:: EXERCISE AIM ::
In the data below, one line contains "(markAckTake k s) := by" and a later one contains "unfold placeObject". Print both, with every line between them, exactly and alone.

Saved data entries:
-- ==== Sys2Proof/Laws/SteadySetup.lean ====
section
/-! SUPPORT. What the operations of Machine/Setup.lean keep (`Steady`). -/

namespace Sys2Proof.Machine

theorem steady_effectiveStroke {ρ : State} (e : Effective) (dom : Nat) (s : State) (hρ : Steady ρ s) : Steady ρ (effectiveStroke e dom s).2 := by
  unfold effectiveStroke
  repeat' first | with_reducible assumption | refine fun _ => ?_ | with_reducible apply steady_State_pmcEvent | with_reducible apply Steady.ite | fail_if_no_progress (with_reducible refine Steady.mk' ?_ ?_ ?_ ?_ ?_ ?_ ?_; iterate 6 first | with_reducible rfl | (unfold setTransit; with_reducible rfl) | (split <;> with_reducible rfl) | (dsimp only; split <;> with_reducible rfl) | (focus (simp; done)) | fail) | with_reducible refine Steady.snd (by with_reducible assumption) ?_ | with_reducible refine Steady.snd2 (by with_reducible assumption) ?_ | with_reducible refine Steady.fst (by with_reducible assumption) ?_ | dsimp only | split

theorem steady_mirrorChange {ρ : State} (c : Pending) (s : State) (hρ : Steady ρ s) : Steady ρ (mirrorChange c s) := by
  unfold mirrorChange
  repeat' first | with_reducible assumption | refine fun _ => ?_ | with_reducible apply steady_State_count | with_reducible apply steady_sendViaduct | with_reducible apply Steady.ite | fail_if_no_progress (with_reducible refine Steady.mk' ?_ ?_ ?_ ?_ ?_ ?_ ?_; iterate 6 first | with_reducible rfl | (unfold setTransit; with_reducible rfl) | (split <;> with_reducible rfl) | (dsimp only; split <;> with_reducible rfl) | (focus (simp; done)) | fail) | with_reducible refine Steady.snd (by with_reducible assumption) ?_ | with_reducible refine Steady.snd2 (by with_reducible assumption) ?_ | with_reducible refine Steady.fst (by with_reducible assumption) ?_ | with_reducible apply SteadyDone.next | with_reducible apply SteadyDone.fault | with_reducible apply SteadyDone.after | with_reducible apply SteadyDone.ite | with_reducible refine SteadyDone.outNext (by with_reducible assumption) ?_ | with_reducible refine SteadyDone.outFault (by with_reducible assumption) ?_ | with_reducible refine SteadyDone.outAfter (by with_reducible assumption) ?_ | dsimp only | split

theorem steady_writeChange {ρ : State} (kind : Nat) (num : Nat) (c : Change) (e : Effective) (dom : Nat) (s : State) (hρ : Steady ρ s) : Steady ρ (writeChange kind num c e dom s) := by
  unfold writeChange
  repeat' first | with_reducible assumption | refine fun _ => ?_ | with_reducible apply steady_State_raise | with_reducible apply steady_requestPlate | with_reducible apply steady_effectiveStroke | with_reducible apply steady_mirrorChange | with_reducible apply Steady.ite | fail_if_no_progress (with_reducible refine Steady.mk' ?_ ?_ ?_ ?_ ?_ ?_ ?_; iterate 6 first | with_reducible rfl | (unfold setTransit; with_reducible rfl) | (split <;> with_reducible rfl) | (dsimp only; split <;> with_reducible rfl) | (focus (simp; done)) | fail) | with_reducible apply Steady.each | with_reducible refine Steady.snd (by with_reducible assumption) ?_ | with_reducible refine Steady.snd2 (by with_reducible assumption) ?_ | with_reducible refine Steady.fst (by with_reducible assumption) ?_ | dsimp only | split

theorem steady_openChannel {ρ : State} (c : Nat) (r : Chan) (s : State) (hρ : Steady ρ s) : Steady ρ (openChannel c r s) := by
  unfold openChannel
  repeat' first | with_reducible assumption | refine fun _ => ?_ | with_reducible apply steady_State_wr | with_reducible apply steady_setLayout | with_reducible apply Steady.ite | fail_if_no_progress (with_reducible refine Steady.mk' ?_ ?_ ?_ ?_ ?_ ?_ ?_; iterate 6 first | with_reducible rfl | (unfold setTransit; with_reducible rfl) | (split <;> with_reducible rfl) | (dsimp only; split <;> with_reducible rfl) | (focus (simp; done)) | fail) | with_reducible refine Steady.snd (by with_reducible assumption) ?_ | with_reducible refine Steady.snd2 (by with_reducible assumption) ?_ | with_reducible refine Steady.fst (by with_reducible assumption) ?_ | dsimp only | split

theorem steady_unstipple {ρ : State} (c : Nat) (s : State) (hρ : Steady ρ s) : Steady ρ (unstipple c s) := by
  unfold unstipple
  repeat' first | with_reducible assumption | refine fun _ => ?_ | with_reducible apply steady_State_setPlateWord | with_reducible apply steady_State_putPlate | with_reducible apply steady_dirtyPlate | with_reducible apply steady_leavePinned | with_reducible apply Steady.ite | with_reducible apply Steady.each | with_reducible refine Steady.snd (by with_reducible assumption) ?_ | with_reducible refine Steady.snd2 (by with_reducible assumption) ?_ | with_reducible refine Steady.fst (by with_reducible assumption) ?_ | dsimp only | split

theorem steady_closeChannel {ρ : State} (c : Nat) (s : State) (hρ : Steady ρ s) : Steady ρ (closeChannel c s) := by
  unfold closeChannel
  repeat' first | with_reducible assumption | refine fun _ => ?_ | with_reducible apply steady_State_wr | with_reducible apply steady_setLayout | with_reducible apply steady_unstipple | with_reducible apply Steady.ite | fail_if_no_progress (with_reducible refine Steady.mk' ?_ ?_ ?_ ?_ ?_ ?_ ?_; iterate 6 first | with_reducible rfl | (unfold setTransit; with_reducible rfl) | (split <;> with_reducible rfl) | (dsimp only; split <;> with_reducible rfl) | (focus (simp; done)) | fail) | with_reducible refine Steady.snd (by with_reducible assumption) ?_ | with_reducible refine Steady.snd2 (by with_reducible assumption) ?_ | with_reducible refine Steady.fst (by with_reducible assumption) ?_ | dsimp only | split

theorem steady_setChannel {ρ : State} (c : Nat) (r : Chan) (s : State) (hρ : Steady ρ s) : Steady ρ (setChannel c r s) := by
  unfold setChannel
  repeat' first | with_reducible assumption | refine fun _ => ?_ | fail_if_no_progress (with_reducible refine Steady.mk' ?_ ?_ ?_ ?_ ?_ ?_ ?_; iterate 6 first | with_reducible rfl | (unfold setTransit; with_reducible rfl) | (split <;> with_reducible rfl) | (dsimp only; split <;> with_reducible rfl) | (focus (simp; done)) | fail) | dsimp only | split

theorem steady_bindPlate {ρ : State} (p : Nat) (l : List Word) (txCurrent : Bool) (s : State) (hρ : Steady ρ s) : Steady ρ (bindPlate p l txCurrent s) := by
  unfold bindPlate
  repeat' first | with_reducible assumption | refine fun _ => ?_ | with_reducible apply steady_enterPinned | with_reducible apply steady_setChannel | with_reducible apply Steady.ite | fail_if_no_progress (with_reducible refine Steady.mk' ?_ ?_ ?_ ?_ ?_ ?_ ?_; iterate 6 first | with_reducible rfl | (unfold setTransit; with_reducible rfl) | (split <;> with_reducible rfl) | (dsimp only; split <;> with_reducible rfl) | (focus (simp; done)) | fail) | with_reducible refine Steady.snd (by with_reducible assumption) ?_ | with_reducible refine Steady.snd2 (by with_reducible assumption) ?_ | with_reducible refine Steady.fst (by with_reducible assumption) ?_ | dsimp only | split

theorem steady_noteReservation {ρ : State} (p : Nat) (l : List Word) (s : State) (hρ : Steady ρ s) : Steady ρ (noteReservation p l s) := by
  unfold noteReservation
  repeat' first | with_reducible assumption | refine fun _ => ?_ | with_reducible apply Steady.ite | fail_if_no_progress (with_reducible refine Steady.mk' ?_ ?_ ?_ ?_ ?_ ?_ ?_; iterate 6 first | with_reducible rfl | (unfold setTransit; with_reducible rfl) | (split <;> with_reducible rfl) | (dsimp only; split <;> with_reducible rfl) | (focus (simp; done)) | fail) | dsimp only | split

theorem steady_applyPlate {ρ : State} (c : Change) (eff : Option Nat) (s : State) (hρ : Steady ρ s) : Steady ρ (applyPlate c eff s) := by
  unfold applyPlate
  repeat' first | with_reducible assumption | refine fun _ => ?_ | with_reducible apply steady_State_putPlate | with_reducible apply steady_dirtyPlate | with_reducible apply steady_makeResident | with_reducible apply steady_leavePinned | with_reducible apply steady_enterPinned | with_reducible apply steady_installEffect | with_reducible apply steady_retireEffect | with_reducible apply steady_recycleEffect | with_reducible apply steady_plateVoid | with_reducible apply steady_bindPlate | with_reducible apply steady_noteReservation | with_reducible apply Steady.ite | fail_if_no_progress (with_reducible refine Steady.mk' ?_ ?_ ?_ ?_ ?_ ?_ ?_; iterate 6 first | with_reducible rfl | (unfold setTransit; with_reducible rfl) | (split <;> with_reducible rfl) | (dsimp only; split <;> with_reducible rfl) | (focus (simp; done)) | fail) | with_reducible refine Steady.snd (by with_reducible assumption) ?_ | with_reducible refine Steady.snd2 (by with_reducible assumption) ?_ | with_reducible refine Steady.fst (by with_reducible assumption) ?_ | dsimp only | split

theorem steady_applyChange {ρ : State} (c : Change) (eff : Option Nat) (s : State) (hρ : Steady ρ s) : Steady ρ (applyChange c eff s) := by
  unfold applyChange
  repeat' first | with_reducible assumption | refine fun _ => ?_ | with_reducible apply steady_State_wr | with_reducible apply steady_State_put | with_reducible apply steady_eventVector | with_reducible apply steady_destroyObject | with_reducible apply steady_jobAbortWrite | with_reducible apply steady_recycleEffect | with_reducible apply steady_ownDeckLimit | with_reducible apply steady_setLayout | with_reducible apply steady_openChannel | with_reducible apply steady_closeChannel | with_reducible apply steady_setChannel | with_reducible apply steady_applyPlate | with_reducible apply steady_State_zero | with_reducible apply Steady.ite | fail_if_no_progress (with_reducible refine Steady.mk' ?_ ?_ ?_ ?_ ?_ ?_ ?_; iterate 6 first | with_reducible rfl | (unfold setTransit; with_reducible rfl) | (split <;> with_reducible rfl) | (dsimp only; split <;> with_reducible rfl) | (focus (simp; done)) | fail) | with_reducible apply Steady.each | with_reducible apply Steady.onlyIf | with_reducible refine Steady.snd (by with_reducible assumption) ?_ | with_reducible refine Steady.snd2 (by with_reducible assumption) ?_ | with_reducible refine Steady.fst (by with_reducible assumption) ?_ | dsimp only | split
---
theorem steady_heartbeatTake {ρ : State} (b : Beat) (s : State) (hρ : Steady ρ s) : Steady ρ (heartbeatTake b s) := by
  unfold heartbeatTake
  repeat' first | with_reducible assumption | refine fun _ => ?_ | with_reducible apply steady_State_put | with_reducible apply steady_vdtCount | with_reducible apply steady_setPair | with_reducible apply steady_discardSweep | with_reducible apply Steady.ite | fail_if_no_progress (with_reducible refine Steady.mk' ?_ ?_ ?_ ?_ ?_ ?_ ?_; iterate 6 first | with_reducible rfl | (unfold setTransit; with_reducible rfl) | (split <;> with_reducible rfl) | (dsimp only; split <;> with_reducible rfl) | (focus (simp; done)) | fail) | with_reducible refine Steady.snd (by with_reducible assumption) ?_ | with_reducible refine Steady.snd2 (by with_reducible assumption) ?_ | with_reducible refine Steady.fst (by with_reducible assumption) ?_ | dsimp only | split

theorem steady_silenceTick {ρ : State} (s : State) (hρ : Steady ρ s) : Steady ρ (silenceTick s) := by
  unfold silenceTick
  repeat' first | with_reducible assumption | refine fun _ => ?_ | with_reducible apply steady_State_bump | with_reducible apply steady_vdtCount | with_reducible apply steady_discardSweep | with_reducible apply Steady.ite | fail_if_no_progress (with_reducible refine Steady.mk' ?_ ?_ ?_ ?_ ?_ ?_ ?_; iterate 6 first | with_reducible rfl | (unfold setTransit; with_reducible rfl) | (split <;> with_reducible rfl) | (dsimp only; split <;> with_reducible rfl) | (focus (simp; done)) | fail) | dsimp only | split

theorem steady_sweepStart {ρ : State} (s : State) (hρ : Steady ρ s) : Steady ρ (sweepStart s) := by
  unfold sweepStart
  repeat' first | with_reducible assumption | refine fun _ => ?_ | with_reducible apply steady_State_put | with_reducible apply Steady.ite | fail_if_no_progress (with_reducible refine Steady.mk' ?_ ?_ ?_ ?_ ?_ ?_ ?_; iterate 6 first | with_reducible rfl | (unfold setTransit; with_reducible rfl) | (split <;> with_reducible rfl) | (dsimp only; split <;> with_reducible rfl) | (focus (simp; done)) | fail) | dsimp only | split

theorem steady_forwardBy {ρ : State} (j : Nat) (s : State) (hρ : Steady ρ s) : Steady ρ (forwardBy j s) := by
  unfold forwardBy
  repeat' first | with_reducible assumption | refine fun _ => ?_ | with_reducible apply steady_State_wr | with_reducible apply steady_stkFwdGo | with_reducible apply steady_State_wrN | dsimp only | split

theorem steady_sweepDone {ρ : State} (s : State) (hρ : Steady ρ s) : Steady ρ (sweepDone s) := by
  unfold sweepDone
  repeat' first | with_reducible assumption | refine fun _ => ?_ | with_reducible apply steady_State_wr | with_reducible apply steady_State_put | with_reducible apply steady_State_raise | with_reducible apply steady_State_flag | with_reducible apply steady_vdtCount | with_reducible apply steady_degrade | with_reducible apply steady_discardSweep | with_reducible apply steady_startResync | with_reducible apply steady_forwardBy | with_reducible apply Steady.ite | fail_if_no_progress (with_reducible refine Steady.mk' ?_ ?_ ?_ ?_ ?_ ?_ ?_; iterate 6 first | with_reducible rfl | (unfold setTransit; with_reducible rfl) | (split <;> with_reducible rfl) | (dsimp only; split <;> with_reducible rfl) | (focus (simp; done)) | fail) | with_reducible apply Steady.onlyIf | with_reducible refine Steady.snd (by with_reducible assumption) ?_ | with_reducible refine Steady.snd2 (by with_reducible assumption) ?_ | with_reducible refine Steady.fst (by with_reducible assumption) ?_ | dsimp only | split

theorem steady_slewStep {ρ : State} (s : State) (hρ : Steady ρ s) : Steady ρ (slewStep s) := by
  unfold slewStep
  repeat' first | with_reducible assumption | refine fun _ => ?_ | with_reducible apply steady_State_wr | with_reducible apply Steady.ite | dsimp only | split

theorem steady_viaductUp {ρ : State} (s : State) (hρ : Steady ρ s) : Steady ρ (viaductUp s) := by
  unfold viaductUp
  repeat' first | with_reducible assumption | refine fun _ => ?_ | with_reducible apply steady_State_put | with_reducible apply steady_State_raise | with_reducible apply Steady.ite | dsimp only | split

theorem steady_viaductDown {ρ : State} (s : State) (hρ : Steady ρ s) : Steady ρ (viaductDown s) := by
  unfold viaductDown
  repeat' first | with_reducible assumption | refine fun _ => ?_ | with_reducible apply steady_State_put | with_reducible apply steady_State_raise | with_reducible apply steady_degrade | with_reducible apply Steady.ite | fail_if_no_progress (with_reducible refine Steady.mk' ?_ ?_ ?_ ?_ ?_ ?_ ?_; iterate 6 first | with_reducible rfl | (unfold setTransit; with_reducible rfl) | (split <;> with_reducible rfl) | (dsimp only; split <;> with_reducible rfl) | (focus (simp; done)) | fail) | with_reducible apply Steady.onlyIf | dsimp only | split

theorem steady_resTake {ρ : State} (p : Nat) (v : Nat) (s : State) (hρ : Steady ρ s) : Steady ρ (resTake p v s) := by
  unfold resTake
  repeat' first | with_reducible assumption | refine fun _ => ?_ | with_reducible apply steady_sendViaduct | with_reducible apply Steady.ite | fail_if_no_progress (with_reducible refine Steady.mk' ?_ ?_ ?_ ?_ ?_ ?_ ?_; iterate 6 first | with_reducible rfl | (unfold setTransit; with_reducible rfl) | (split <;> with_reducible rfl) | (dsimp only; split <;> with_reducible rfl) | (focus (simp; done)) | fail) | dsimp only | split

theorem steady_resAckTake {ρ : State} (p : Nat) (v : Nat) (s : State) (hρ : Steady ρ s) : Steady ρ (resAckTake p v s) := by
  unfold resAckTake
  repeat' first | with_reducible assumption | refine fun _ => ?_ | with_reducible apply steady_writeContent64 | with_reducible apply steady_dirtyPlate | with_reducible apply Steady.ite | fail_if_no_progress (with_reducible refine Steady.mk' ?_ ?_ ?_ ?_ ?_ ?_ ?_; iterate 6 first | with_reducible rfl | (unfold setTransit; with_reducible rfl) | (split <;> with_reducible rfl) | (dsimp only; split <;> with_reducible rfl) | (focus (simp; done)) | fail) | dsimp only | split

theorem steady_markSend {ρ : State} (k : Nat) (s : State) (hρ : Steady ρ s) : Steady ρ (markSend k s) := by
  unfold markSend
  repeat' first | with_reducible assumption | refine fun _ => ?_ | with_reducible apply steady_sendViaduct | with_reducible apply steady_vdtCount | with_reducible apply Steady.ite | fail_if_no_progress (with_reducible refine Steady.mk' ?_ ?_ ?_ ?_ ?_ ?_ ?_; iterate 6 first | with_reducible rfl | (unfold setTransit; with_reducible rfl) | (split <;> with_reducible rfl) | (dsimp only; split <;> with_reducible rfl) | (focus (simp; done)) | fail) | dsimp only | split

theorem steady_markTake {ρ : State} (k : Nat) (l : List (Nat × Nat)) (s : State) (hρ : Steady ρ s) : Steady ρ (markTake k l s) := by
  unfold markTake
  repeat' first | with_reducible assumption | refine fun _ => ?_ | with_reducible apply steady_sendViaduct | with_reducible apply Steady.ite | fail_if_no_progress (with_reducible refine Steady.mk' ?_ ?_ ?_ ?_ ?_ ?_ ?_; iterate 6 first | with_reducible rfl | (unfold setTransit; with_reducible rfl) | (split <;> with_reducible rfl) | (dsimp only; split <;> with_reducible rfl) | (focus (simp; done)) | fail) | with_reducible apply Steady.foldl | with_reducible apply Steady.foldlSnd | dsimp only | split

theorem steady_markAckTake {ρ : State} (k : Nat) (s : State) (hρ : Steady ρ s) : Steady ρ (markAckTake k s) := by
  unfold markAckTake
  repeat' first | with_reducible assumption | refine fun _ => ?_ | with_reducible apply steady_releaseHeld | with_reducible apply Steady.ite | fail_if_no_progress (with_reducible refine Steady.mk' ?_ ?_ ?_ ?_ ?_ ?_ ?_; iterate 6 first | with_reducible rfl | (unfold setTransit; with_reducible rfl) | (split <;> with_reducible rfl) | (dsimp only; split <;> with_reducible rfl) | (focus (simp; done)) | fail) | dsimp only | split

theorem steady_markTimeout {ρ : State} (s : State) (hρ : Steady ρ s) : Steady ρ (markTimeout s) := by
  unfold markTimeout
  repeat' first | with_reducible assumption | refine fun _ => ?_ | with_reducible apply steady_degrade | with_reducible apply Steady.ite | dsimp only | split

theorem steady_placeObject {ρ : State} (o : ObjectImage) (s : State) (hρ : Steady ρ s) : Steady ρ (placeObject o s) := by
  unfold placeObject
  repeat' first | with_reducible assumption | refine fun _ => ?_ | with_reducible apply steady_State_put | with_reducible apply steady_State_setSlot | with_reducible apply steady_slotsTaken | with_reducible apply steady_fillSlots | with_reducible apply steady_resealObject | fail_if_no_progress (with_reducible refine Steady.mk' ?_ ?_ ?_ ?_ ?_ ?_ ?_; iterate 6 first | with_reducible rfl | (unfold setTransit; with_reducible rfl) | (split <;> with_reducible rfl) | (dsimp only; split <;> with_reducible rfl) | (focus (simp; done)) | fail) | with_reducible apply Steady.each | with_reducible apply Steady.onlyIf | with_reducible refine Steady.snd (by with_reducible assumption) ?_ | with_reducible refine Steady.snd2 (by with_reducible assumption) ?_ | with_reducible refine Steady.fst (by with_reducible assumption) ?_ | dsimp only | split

:: WRITTEN RESPONSE ::
theorem steady_markAckTake {ρ : State} (k : Nat) (s : State) (hρ : Steady ρ s) : Steady ρ (markAckTake k s) := by
  unfold markAckTake
  repeat' first | with_reducible assumption | refine fun _ => ?_ | with_reducible apply steady_releaseHeld | with_reducible apply Steady.ite | fail_if_no_progress (with_reducible refine Steady.mk' ?_ ?_ ?_ ?_ ?_ ?_ ?_; iterate 6 first | with_reducible rfl | (unfold setTransit; with_reducible rfl) | (split <;> with_reducible rfl) | (dsimp only; split <;> with_reducible rfl) | (focus (simp; done)) | fail) | dsimp only | split

theorem steady_markTimeout {ρ : State} (s : State) (hρ : Steady ρ s) : Steady ρ (markTimeout s) := by
  unfold markTimeout
  repeat' first | with_reducible assumption | refine fun _ => ?_ | with_reducible apply steady_degrade | with_reducible apply Steady.ite | dsimp only | split

theorem steady_placeObject {ρ : State} (o : ObjectImage) (s : State) (hρ : Steady ρ s) : Steady ρ (placeObject o s) := by
  unfold placeObject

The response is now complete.